I've read news reports that say up to 20% of rent has gone unpaid in the last couple of months. I manage 350 units and all but one has paid (we extended grace far longer than normal but now we're in the process of eviction). I network with hundreds of property managers around the country and almost all of them are in the same boat as me.
My only thought is that the higher percentage of unpaid rent must be with private Landlords. Maybe they don't run a tight ship and Tenants are taking advantage of the situation?
What's your experience? What are you hearing in your market?
And do you expect it to get better now that COVID restrictions are being lifted, or will it continue to worsen?
- Nathan Gesner
We self manage six rentals in Florida. All of our year round tenants have paid early or on time but our AirBnB has been empty since March. We paid full refunds to our people who cancelled during Covid but we are looking at an empty rental probably until season in January.
It is lower end properties that are seeing late payments. The other issue is that people are taking longer to pay rent, so by June 6 it may be 20 percent late, but by the end of the month, most people are caught up.
Private landlord w/nine units on the east coast. 100% rent collected through June.
One of the reasons rent was slow is that the stimulus and unemployment checks were slow to get to people. For most of my tenants enhanced unemployment paid better than their jobs, but if they aren't getting those checks they are in line at the food banks. Where I expect problems is around September and October. Many of my tenants work for the local schools and expect there will be fits and starts when they reopen and these are hourly employees, not like the teachers who get paid regardless.

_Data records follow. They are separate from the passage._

/-- A v or q register in place, as the elements of its specifier. -/
theorem run_readReg {s : State} {cx : Cx} {need : W64} {spec r : Nat} (hr : r < 88) (h : SourceOk (s.grp cx.g) r 1) :
    (readV cx need spec r).run s = .ok (gen (s.grp cx.g).w (fun t => (s.grp cx.g).el32 r t), s) := by
  unfold SourceOk at h
  by_cases h80 : r < 80
  · rw [if_pos h80] at h
    obtain ⟨hmap, -, hpend⟩ := h 0 (by decide)
    rw [Nat.add_zero] at hmap hpend
    unfold isMapped at hmap
    simp only [Bool.and_eq_true] at hmap
    rw [run_readV hpend (.inr hmap.1.2)]
    simp [storedV, Group.el32, h80, show ¬ 80 ≤ r by omega]
  · rw [if_neg h80, if_pos hr] at h
    rw [run_readV (by exact h 0 (by decide)) (.inl (by omega))]
    simp [storedV, Group.el32, h80, hr, show 80 ≤ r by omega]

/-- Consecutive registers in place, each as the elements of its specifier. -/
theorem run_readRun {s : State} {cx : Cx} {need : W64} {spec a n : Nat} (ha : a + n ≤ 88)
    (h : ∀ k < n, SourceOk (s.grp cx.g) (a + k) 1) :
    ((gen n (fun i => a + i)).mapM (readV cx need spec)).run s
      = .ok (gen n (fun i => gen (s.grp cx.g).w (fun t => (s.grp cx.g).el32 (a + i) t)), s) := by
  rw [run_mapM (g := fun r => gen (s.grp cx.g).w (fun t => (s.grp cx.g).el32 r t)), map_gen]
  intro r hr
  obtain ⟨i, hi, rfl⟩ := List.mem_map.1 hr
  have hi := List.mem_range.1 hi
  exact run_readReg (by omega) (h i hi)

/-- Registers in place one by one are in place together. -/
theorem sourceOk_run {x : Group} {a n : Nat} (ha : a < 80) (hn : a + n ≤ 80) (h : ∀ k < n, SourceOk x (a + k) 1) :
    SourceOk x a n := by
  unfold SourceOk at h ⊢
  rw [if_pos ha]
  intro k hk
  have := h k hk
  rw [if_pos (by omega)] at this
  exact this 0 (by decide)

/-- Several registers written in the lanes of their masks, one after the other. -/
def Group.setVs (x : Group) (ws : List (W64 × Nat × List W32)) : Group := ws.foldl (fun y w => y.setV w.1 w.2.1 w.2.2) x

theorem samePlace_setVs (x : Group) (ws : List (W64 × Nat × List W32)) : SamePlace x (x.setVs ws) := by
  induction ws generalizing x with
  | nil => exact ⟨rfl, rfl, rfl, rfl, rfl⟩
  | cons w ws ih => exact (samePlace_setV _ _ _ _).trans (ih _)

theorem setVs_w (x : Group) (ws : List (W64 × Nat × List W32)) : (x.setVs ws).w = x.w := by
  induction ws generalizing x with
  | nil => rfl
  | cons w ws ih => exact (ih _).trans (setV_w _ _ _ _)

theorem setVs_pending {x : Group} {k : Nat} (ws : List (W64 × Nat × List W32)) (h : pendingReg x k = none) :
    pendingReg (x.setVs ws) k = none := by
  induction ws generalizing x with
  | nil => exact h
  | cons w ws ih => exact ih (setV_pending _ _ _ h)

/-- Mapped v registers that nothing is on its way to, written in the order given. -/
theorem run_writeList {cx : Cx} {m : W64} {later : List Nat} (w : Nat × List W32) (ws : List (Nat × List W32)) {s : State}
    (hpin : (s.grp cx.g).pinned = [])
    (h : ∀ v ∈ w :: ws, isMapped (s.grp cx.g) v.1 = true ∧ pendingReg (s.grp cx.g) v.1 = none) :
    (writeList cx m later (w :: ws)).run s = .ok ((), s.setGrp cx.g ((s.grp cx.g).setVs ((w :: ws).map (fun v => (m, v))))) := by
  induction ws generalizing w s with
  | nil =>
    obtain ⟨hmap, hpend⟩ := h w (by simp)
    have hreg : w.1 < 80 := by
      unfold isMapped at hmap
      simp only [Bool.and_eq_true, decide_eq_true_eq] at hmap
      exact hmap.1.1
    rw [writeList, if_pos hreg, run_bind_ok (run_writeV _ _ hreg hpend hmap (by simp [hpin]))]
    rfl
  | cons v ws ih =>
    obtain ⟨hmap, hpend⟩ := h w (by simp)
    have hreg : w.1 < 80 := by
      unfold isMapped at hmap
      simp only [Bool.and_eq_true, decide_eq_true_eq] at hmap
      exact hmap.1.1
    rw [writeList, if_pos hreg, run_bind_ok (run_writeV _ _ hreg hpend hmap (by simp [hpin])), ih v]
    · rw [State.grp_setGrp, setGrp_setGrp]
      rfl
    · rw [State.grp_setGrp, setV_pinned, hpin]
    · intro u hu
      rw [State.grp_setGrp]
      obtain ⟨hmap, hpend⟩ := h u (List.mem_cons_of_mem _ hu)
      exact ⟨setV_mapped _ _ _ hmap, setV_pending _ _ _ hpend⟩

theorem run_writeRegs {cx : Cx} {m : W64} {ws : List (Nat × List W32)} {s : State} (hne : ws ≠ []) (hpin : (s.grp cx.g).pinned = [])
    (h : ∀ v ∈ ws, isMapped (s.grp cx.g) v.1 = true ∧ pendingReg (s.grp cx.g) v.1 = none) :
    (writeRegs cx m ws).run s = .ok ((), s.setGrp cx.g ((s.grp cx.g).setVs (ws.map (fun v => (m, v))))) := by
  have hall : ws.filter (fun w => isMapped (s.grp cx.g) w.1) = ws := List.filter_eq_self.2 fun v hv => (h v hv).1
  have hlater : ws.filter (fun w => !isMapped (s.grp cx.g) w.1) = [] := by
    rw [List.filter_eq_nil_iff]
    intro v hv
    rw [(h v hv).1]
    exact Bool.false_ne_true
  obtain ⟨w, ws, rfl⟩ := List.exists_cons_of_ne_nil hne
  unfold writeRegs
  rw [run_bind_ok (run_getG cx.g s), hall, hlater, run_bind_ok (run_writeList w ws hpin h)]
  rfl

/-- q registers that nothing is on its way to, each written in lanes of its own. -/
theorem run_writeQs {s : State} {cx : Cx} {m : Nat → W64} {v : Nat → List W32} (l : List Nat) {y : Group}
    (h : ∀ i ∈ l, i < 8 ∧ pendingReg y (80 + i) = none) :
    (l.forM (fun i => writeQ cx (m i) i (v i))).run (s.setGrp cx.g y)
      = .ok ((), s.setGrp cx.g (y.setVs (l.map (fun i => (m i, 80 + i, v i))))) := by
  induction l generalizing y with
  | nil => rfl
  | cons i l ih =>
    obtain ⟨hi, hp⟩ := h i (by simp)
    change (writeQ cx (m i) i (v i) >>= fun _ => l.forM (fun i => writeQ cx (m i) i (v i))).run _ = _
    rw [run_bind_ok (run_writeQ _ hi (by rwa [State.grp_setGrp])), State.grp_setGrp, setGrp_setGrp, ih]
    · rfl
    · exact fun j hj => ⟨(h j (List.mem_cons_of_mem _ hj)).1, setV_pending _ _ _ (h j (List.mem_cons_of_mem _ hj)).2⟩

/-! ## Blocks (R61, R70) -/

/-- The writes of one block of 16 registers a lane. -/
def blockWrites (exe : W64) (n d : Nat) (blk : Nat → Nat) : List (W64 × Nat × List W32) :=
  gen 16 (fun k => (exe, d + k, gen n (fun t => BitVec.ofNat 32 (blk t / 2 ^ (32 * k)))))

/-- The 16 registers from `d` on can be written at once. -/
def BlockOk (x : Group) (d : Nat) : Prop := d % 16 = 0 ∧ d ≤ 64 ∧ ∀ k < 16, isMapped x (d + k) = true ∧ pendingReg x (d + k) = none

theorem run_writeBlocks {s : State} {cx : Cx} {d n : Nat} {blk : Nat → Nat} (h : BlockOk (s.grp cx.g) d)
    (hpin : (s.grp cx.g).pinned = []) :
    (writeBlocks cx d (gen n (fun t => blockWords (blk t)))).run s
      = .ok ((), s.setGrp cx.g ((s.grp cx.g).setVs (blockWrites cx.exe n d blk))) := by
  have hwords : gen 16 (fun k => (d + k, (gen n (fun t => blockWords (blk t))).map (fun b => lane 0#32 b k)))
      = gen 16 (fun k => (d + k, gen n (fun t => BitVec.ofNat 32 (blk t / 2 ^ (32 * k))))) :=
    gen_congr fun k hk => by
      rw [map_gen]
      exact congrArg (Prod.mk (d + k)) (gen_congr fun t _ => lane_gen _ _ hk)
  unfold writeBlocks
  rw [hwords, run_writeRegs (by simp [gen]) hpin, map_gen]
  · rfl
  · intro v hv
    obtain ⟨k, hk, rfl⟩ := List.mem_map.1 hv
    exact h.2.2 k (List.mem_range.1 hk)

/-! ## Marks, where no matrix command has a register open -/

theorem unmaps_pinned (rs : List Nat) (x : Group) : (rs.foldl Group.unmap x).pinned = x.pinned := by
  induction rs generalizing x with
  | nil => rfl
  | cons r rs ih => exact ih _

theorem marked_pinned (x : Group) (e : W64) (k : Nat) (rs : List Nat) : (x.marked e k rs).pinned = x.pinned := by
  unfold Group.marked
  split
  · rfl
  · split
    · exact unmaps_pinned rs x
    · rfl

theorem run_marksUnpinned {s : State} {cx : Cx} (k : Nat) (rs : List Nat) (hm : (s.grp cx.g).mill = none)
    (hp : (s.grp cx.g).pinned = []) :
    ∃ t, (applyMarks cx k rs).run s = .ok ((), t) ∧ t.grp cx.g = (s.grp cx.g).marked cx.exe k rs
      ∧ ∀ y, t.setGrp cx.g y = s.setGrp cx.g y := by
  refine ⟨_, run_applyMarks k rs hm fun r _ => by rw [hp]; rfl, ?_, fun y => ?_⟩
  · cases rs with
    | nil => rfl
    | cons r rs => simp
  · split
    · rfl
    · rw [setGrp_setGrp]

theorem countMarks_countP (l m : Bool) : countMarks l m = [l, m].countP id := by cases l <;> cases m <;> rfl

theorem specMark_ite (l : Bool) (a k : Nat) : specMark l a k = if l then specMark true a k else [] := by cases l <;> rfl

/-! ## The control word (R70) -/

/-- A control word's fields within their limits. -/
def BlockCtl.Legal (ctl : W64) : Prop := 2 ≤ bits ctl.toNat 3 0 ∧ bits ctl.toNat 3 0 ≤ 8 ∧ bits ctl.toNat 31 17 = 0

theorem blockCtl_word (ctl : W64) : blockCtl (ctl.toNat % 2 ^ 32) =
    { m := bits ctl.toNat 3 0, j := bits ctl.toNat 11 4, c := bits ctl.toNat 15 12 + 1, ef := bits ctl.toNat 16 16 == 1,
      ok := bits ctl.toNat 31 17 == 0 && decide (2 ≤ bits ctl.toNat 3 0) && decide (bits ctl.toNat 3 0 ≤ 8) } := by
  have low {hi lo : Nat} (h : hi < 32) (hlo : lo ≤ hi) : bits (ctl.toNat % 2 ^ 32) hi lo = bits ctl.toNat hi lo := by
    have h1 : ctl.toNat % 2 ^ 32 / 2 ^ lo = ctl.toNat / 2 ^ lo % 2 ^ (32 - lo) := by
      rw [← Nat.mod_mul_right_div_self, ← Nat.pow_add, Nat.add_sub_cancel' (by omega)]
    rw [bits, bits, h1, Nat.mod_mod_of_dvd _ (Nat.pow_dvd_pow 2 (by omega))]
  unfold blockCtl
  rw [low (hi := 3) (by decide) (by decide), low (hi := 11) (by decide) (by decide), low (hi := 15) (by decide) (by decide),
    low (hi := 16) (by decide) (by decide), low (hi := 31) (by decide) (by decide)]

theorem blockCtl_ok (ctl : W64) : (blockCtl (ctl.toNat % 2 ^ 32)).ok = true ↔ BlockCtl.Legal ctl := by
  rw [blockCtl_word]
  simp only [BlockCtl.Legal, Bool.and_eq_true, beq_iff_eq, decide_eq_true_eq]
  tauto

/-- The checks of CVTB's word. -/
theorem run_cvtbStatic {f : FCvtb} {pack : Bool} {s : State} (ha : f.a.toNat ≠ 95)
    (hmark : f.l = true → f.a.toNat < 80 ∨ 96 ≤ f.a.toNat) (hd : f.d.toNat % 16 = 0) (h64 : f.d.toNat ≤ 64)
    (hp : pack = true → f.a.toNat < 80) : (cvtbStatic f pack).run s = .ok ((), s) := by
  unfold cvtbStatic
  rw [run_bind_ok (run_okSpec ha), run_bind_ok (run_guard (by simp [hd, h64]) _ s),
    run_bind_ok (show (okMark f.l f.a.toNat).run s = .ok ((), s) from run_guard (by
      cases hl : f.l
      · rfl
      · simpa [markable] using hmark hl) _ s)]
  exact run_guard (by cases pack <;> simp_all) _ s

/-- A unit whose body meets a trap before anything else happens. -/
theorem traps_body {z : Bool} {op : Nat} {acc : Accepts} {mill : Bool} {static : Cx → M Unit} {body : Cx → M Ctl} {s : State}
    {run : Run} {cx : Cx} {i : Instr} (h : UnitOk s run cx acc mill) (he : exec i s = issue z op acc mill static body s)
    (hs : (static cx).run s = .ok ((), s)) (hb : (body cx).run s = .error (.trap 2 0#64 0 0 0 0#64)) : Traps i s run cx 2 0#64 :=
  he.trans (issue_body_error h hs hb)

/-! ## Headers (R70) -/

/-- The scales from −127 to 127, in order. -/
def scales : List Int := (List.range 255).map (fun i : Nat => (i : Int) - 127)

theorem blockScale_fin (m k : Nat) (s : Bool) (p : Int) :
    blockScale m (.fin s k p) = (scales.find? (fun e => decide (intOf 0 false k (p - e) ≤ blockLim m))).getD 127 := by
  rw [scales, List.map_eq_flatMap]
  simp only [blockScale, List.bind_eq_flatMap, List.pure_def, List.map_flatMap, List.map_cons, List.map_nil]

/-- The first scale that has a property, 127 where none below has it. -/
theorem firstScale (p : Int → Bool) :
    let e := (scales.find? p).getD 127
    e ≤ 127 ∧ -127 ≤ e ∧ (∀ i : Int, -127 ≤ i → i < e → p i = false) ∧ (e < 127 → p e = true) := by
  rw [scales, List.find?_map]
  cases hf : (List.range 255).find? (p ∘ fun i : Nat => (i : Int) - 127) with
  | none =>
    refine ⟨by simp, by simp, fun i h0 h1 => ?_, fun h => absurd h (by simp)⟩
    have h1 : i < 127 := h1
    have := List.find?_eq_none.1 hf (i + 127).toNat (List.mem_range.2 (by omega))
    rw [Function.comp_apply, show ((i + 127).toNat : Int) - 127 = i by omega] at this
    simpa using this
  | some k =>
    obtain ⟨hp, hk, hbefore⟩ := List.find?_range_eq_some.1 hf
    have hk := List.mem_range.1 hk
    refine ⟨?_, ?_, fun i h0 h1 => ?_, fun _ => hp⟩
    · change (k : Int) - 127 ≤ 127
      omega
    · change -127 ≤ (k : Int) - 127
      omega
    · have h1 : i < (k : Int) - 127 := h1
      have := hbefore (i + 127).toNat (by omega)
      rw [Function.comp_apply, show ((i + 127).toNat : Int) - 127 = i by omega] at this
      simpa using this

2 out of 9 tenants in Baltimore paid :(
In Duluth, MN - 6 units, 6 fully paid for both April and May. And I've heard from other landlords in the area that they've had no issues receiving payment either. Seems like media hype to me to say there's a massive drop in rent collections. Heck, a lot of people right now are making more on unemployment and with their stimulus checks than they did when they were working, so why would they not have money to pay their rent the past couple of months?
Originally posted by @Nathan Gesner:
Originally posted by @Mary M.:
Not sure your sources, but the stats I am seeing says about 93% of rent is being paid.
You can track it here https://www.nmhc.org/research-...
ps - i am in the middle of a 1031, but before I closed on my downleg I was at 100% collection in my 10 units
I'm referring to news articles that cite numbers like 20% or even as high as 30% of renters not paying.
nmhc shows almost 20% haven't paid rent by the 16th of the month so maybe journalists write the stories early in the month and never follow through to the end when tenants catch up.
As the saying goes, there are lies, damn lies, and statistics. Looking at one number in isolation is meaningless.
A benchmark must be used provide context for the analysis to have any usefulness:
This shows the benchmark is between 83-82%. Now the change in methodology that was mentioned is valid, but since the data they collect for payment up to March 6th 2020 was 69%,
and that occurred before the stimulus checks were cut and the data methodology was changed, we can make an assumption, that at least for April, May, and June, that the apples to apples comparison under the original methodology isn't lower than that.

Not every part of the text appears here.